MOHENJO-DARO: The Symbolic Landscape of an Ancient City by Gregory L. Possehl
The University of Pennsylvania Museum
Philadelphia, PA 19104

 

The Indus or Harappan Civilization arose on the plains of the greater Indus Valley, Baluchistan, Gujarat and northwestern India in the middle of the third millennium BC. (2500-1900 BC). Mohenjo-daro is one of the principal urban centers of this Bronze Age civilization. It appears to have been a "founder's settlement" conceived and built very early in the history of the Indus Civilization, possibly within the so-called "Early Harappan-Mature Harappan Transition" (2600-2500 BC), a period of pyroxic change within which the distinctively urban features of Indus life were defined and developed. Given the observation that Mohenjo-daro is an urban environment that was first conceived and planned, then built, at the very beginnings of the Indus Civilization there is reason to believe that it reflects the new ideology of the Harappan peoples, just as the various "Alexandrias" reflect the ideology of the ancient Greeks. One of the clearest ideological principles of the Indus Civilization is in fact urbanization itself.

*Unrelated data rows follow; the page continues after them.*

-- ==== Sys2Proof/Laws/Keep/WatchEv.lean ====
section
/-! SUPPORT. What the operations of `Machine/WatchEv.lean` leave alone. -/

namespace Sys2Proof.Machine

open Sys2Proof

theorem dropGas_keeps (n : Nat) (s : State) : Keeps s (dropGas n s) := by
  unfold dropGas
  try dsimp only
  (repeat' split) <;> simp [Keeps]
@[simp] theorem dropGas_pending (n : Nat) (s : State) : (dropGas n s).pending = s.pending := (dropGas_keeps n s).1
@[simp] theorem dropGas_clk (n : Nat) (s : State) : (dropGas n s).clk = s.clk := (dropGas_keeps n s).2.1
@[simp] theorem dropGas_regs (n : Nat) (s : State) : (dropGas n s).regs = s.regs := (dropGas_keeps n s).2.2.1
@[simp] theorem dropGas_masks (n : Nat) (s : State) : (dropGas n s).evt.masks = s.evt.masks := (dropGas_keeps n s).2.2.2

theorem dropPressure_keeps (n : Nat) (s : State) : Keeps s (dropPressure n s) := by
  unfold dropPressure
  try dsimp only
  (repeat' split) <;> simp [Keeps]
@[simp] theorem dropPressure_pending (n : Nat) (s : State) : (dropPressure n s).pending = s.pending := (dropPressure_keeps n s).1
@[simp] theorem dropPressure_clk (n : Nat) (s : State) : (dropPressure n s).clk = s.clk := (dropPressure_keeps n s).2.1
@[simp] theorem dropPressure_regs (n : Nat) (s : State) : (dropPressure n s).regs = s.regs := (dropPressure_keeps n s).2.2.1
@[simp] theorem dropPressure_masks (n : Nat) (s : State) : (dropPressure n s).evt.masks = s.evt.masks := (dropPressure_keeps n s).2.2.2

theorem takeGas_keeps (n : Nat) (v : Nat) (s : State) : Keeps s (takeGas n v s) := by
  unfold takeGas
  try dsimp only
  (repeat' split) <;> simp [Keeps]
@[simp] theorem takeGas_pending (n : Nat) (v : Nat) (s : State) : (takeGas n v s).pending = s.pending := (takeGas_keeps n v s).1
@[simp] theorem takeGas_clk (n : Nat) (v : Nat) (s : State) : (takeGas n v s).clk = s.clk := (takeGas_keeps n v s).2.1
@[simp] theorem takeGas_regs (n : Nat) (v : Nat) (s : State) : (takeGas n v s).regs = s.regs := (takeGas_keeps n v s).2.2.1
@[simp] theorem takeGas_masks (n : Nat) (v : Nat) (s : State) : (takeGas n v s).evt.masks = s.evt.masks := (takeGas_keeps n v s).2.2.2

theorem judgeRate_keeps (n : Nat) (step : Nat) (r : Rat) (s : State) : Keeps s (judgeRate n step r s) := by
  unfold judgeRate
  try dsimp only
  (repeat' split) <;> simp [Keeps]
@[simp] theorem judgeRate_pending (n : Nat) (step : Nat) (r : Rat) (s : State) : (judgeRate n step r s).pending = s.pending := (judgeRate_keeps n step r s).1
@[simp] theorem judgeRate_clk (n : Nat) (step : Nat) (r : Rat) (s : State) : (judgeRate n step r s).clk = s.clk := (judgeRate_keeps n step r s).2.1
@[simp] theorem judgeRate_regs (n : Nat) (step : Nat) (r : Rat) (s : State) : (judgeRate n step r s).regs = s.regs := (judgeRate_keeps n step r s).2.2.1
@[simp] theorem judgeRate_masks (n : Nat) (step : Nat) (r : Rat) (s : State) : (judgeRate n step r s).evt.masks = s.evt.masks := (judgeRate_keeps n step r s).2.2.2

theorem setSecs_keeps (n : Nat) (l : List (Nat × Int × Nat)) (s : State) : Keeps s (setSecs n l s) := by
  unfold setSecs
  try dsimp only
  (repeat' split) <;> simp [Keeps]
@[simp] theorem setSecs_pending (n : Nat) (l : List (Nat × Int × Nat)) (s : State) : (setSecs n l s).pending = s.pending := (setSecs_keeps n l s).1
@[simp] theorem setSecs_clk (n : Nat) (l : List (Nat × Int × Nat)) (s : State) : (setSecs n l s).clk = s.clk := (setSecs_keeps n l s).2.1
@[simp] theorem setSecs_regs (n : Nat) (l : List (Nat × Int × Nat)) (s : State) : (setSecs n l s).regs = s.regs := (setSecs_keeps n l s).2.2.1
@[simp] theorem setSecs_masks (n : Nat) (l : List (Nat × Int × Nat)) (s : State) : (setSecs n l s).evt.masks = s.evt.masks := (setSecs_keeps n l s).2.2.2

theorem rollSecond_keeps (n : Nat) (s : State) : Keeps s (rollSecond n s) := by
  unfold rollSecond
  try dsimp only
  (repeat' split) <;> simp [Keeps]
@[simp] theorem rollSecond_pending (n : Nat) (s : State) : (rollSecond n s).pending = s.pending := (rollSecond_keeps n s).1
@[simp] theorem rollSecond_clk (n : Nat) (s : State) : (rollSecond n s).clk = s.clk := (rollSecond_keeps n s).2.1
@[simp] theorem rollSecond_regs (n : Nat) (s : State) : (rollSecond n s).regs = s.regs := (rollSecond_keeps n s).2.2.1
@[simp] theorem rollSecond_masks (n : Nat) (s : State) : (rollSecond n s).evt.masks = s.evt.masks := (rollSecond_keeps n s).2.2.2

theorem takePressure_keeps (n : Nat) (code : Nat) (s : State) : Keeps s (takePressure n code s) := by
  unfold takePressure
  try dsimp only
  (repeat' split) <;> simp [Keeps]
@[simp] theorem takePressure_pending (n : Nat) (code : Nat) (s : State) : (takePressure n code s).pending = s.pending := (takePressure_keeps n code s).1
@[simp] theorem takePressure_clk (n : Nat) (code : Nat) (s : State) : (takePressure n code s).clk = s.clk := (takePressure_keeps n code s).2.1
@[simp] theorem takePressure_regs (n : Nat) (code : Nat) (s : State) : (takePressure n code s).regs = s.regs := (takePressure_keeps n code s).2.2.1
@[simp] theorem takePressure_masks (n : Nat) (code : Nat) (s : State) : (takePressure n code s).evt.masks = s.evt.masks := (takePressure_keeps n code s).2.2.2

theorem takeSatellite_keeps (n : Nat) (d : List Byte) (s : State) : Keeps s (takeSatellite n d s) := by
  unfold takeSatellite
  try dsimp only
  (repeat' split) <;> simp [Keeps]
@[simp] theorem takeSatellite_pending (n : Nat) (d : List Byte) (s : State) : (takeSatellite n d s).pending = s.pending := (takeSatellite_keeps n d s).1
@[simp] theorem takeSatellite_clk (n : Nat) (d : List Byte) (s : State) : (takeSatellite n d s).clk = s.clk := (takeSatellite_keeps n d s).2.1
@[simp] theorem takeSatellite_regs (n : Nat) (d : List Byte) (s : State) : (takeSatellite n d s).regs = s.regs := (takeSatellite_keeps n d s).2.2.1
@[simp] theorem takeSatellite_masks (n : Nat) (d : List Byte) (s : State) : (takeSatellite n d s).evt.masks = s.evt.masks := (takeSatellite_keeps n d s).2.2.2

theorem takeRatio_keeps (k : Nat) (rho : Rat) (s : State) : Keeps s (takeRatio k rho s) := by
  unfold takeRatio
  try dsimp only
  (repeat' split) <;> simp [Keeps]
@[simp] theorem takeRatio_pending (k : Nat) (rho : Rat) (s : State) : (takeRatio k rho s).pending = s.pending := (takeRatio_keeps k rho s).1
@[simp] theorem takeRatio_clk (k : Nat) (rho : Rat) (s : State) : (takeRatio k rho s).clk = s.clk := (takeRatio_keeps k rho s).2.1
@[simp] theorem takeRatio_regs (k : Nat) (rho : Rat) (s : State) : (takeRatio k rho s).regs = s.regs := (takeRatio_keeps k rho s).2.2.1
@[simp] theorem takeRatio_masks (k : Nat) (rho : Rat) (s : State) : (takeRatio k rho s).evt.masks = s.evt.masks := (takeRatio_keeps k rho s).2.2.2

theorem takeImpedance_keeps (d : List Byte) (s : State) : Keeps s (takeImpedance d s) := by
  unfold takeImpedance
  try dsimp only
  (repeat' split) <;>
    first
    | (simp [Keeps, fold_pending, fold_clk, fold_regs, fold_masks, fold1_pending, fold1_clk, fold1_regs, fold1_masks, apply_ite State.pending, apply_ite State.clk, apply_ite State.regs, apply_ite State.evt, apply_ite EvtSt.masks]; done)
    | (refine Keeps.trans ?_ (fold_keeps _ (fun s a => ?_) _ _) <;> (try dsimp only) <;> (repeat' split) <;> simp [Keeps])
@[simp] theorem takeImpedance_pending (d : List Byte) (s : State) : (takeImpedance d s).pending = s.pending := (takeImpedance_keeps d s).1
@[simp] theorem takeImpedance_clk (d : List Byte) (s : State) : (takeImpedance d s).clk = s.clk := (takeImpedance_keeps d s).2.1
@[simp] theorem takeImpedance_regs (d : List Byte) (s : State) : (takeImpedance d s).regs = s.regs := (takeImpedance_keeps d s).2.2.1
@[simp] theorem takeImpedance_masks (d : List Byte) (s : State) : (takeImpedance d s).evt.masks = s.evt.masks := (takeImpedance_keeps d s).2.2.2

end Sys2Proof.Machine
end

Another ideological focus of the Indus peoples is water, and its management. This is clearly seen at Mohenjo-daro with the many brick lined wells, elaborate drainage system, bathing facilities in virtually all of the houses, and a ritual structure commonly called the "Great Bath." The bathing facilities in each house inform us that washing and cleanliness was important to the Harappans. We have to anticipate that this involved both physical cleanliness, as well as something of a more symbolic nature. The many wells throughout the city were sources of new, pure water, essential for effective cleanliness. The drainage system served to move the effluent away from the houses, and their occupants, below ground, safely out of the way and safely out of sight, in brick lined channels that prevented massive contamination of the earth of the city.

In some ways the Great Bath is simply a bathing facility, raised to the civic level. It is larger and more complex, but conforms to the proposition, that cleanliness (both physical and symbolic) was an important element in the Harappan ideology. It is interesting too that the builders of the Great Bath used elevation and distance to symbolically set it apart from the rest of Mohenjo-daro. This was important ritual space, and one that would seem to have been reserved for the elites of the city, possibly all of the Mature Harappan world.

 

 

Gregory L. Possehl
is Professor and Chair of the Department of Anthropology at the University of Pennsylvania, and is the Curator of the Asia Section at the University of Pennsylvania Museum of Archaeology and Anthropology. Professor Possehl received his PhD in Anthropology from the University of Chicago in 1974. He has conducted excavations in India on the Indus Civilization since 1980. His recent publications include: Indus Age: The Beginnings, 1999; Indus Age: The Writing System, 1996; Harappan Civilization and Rojdi, 1989.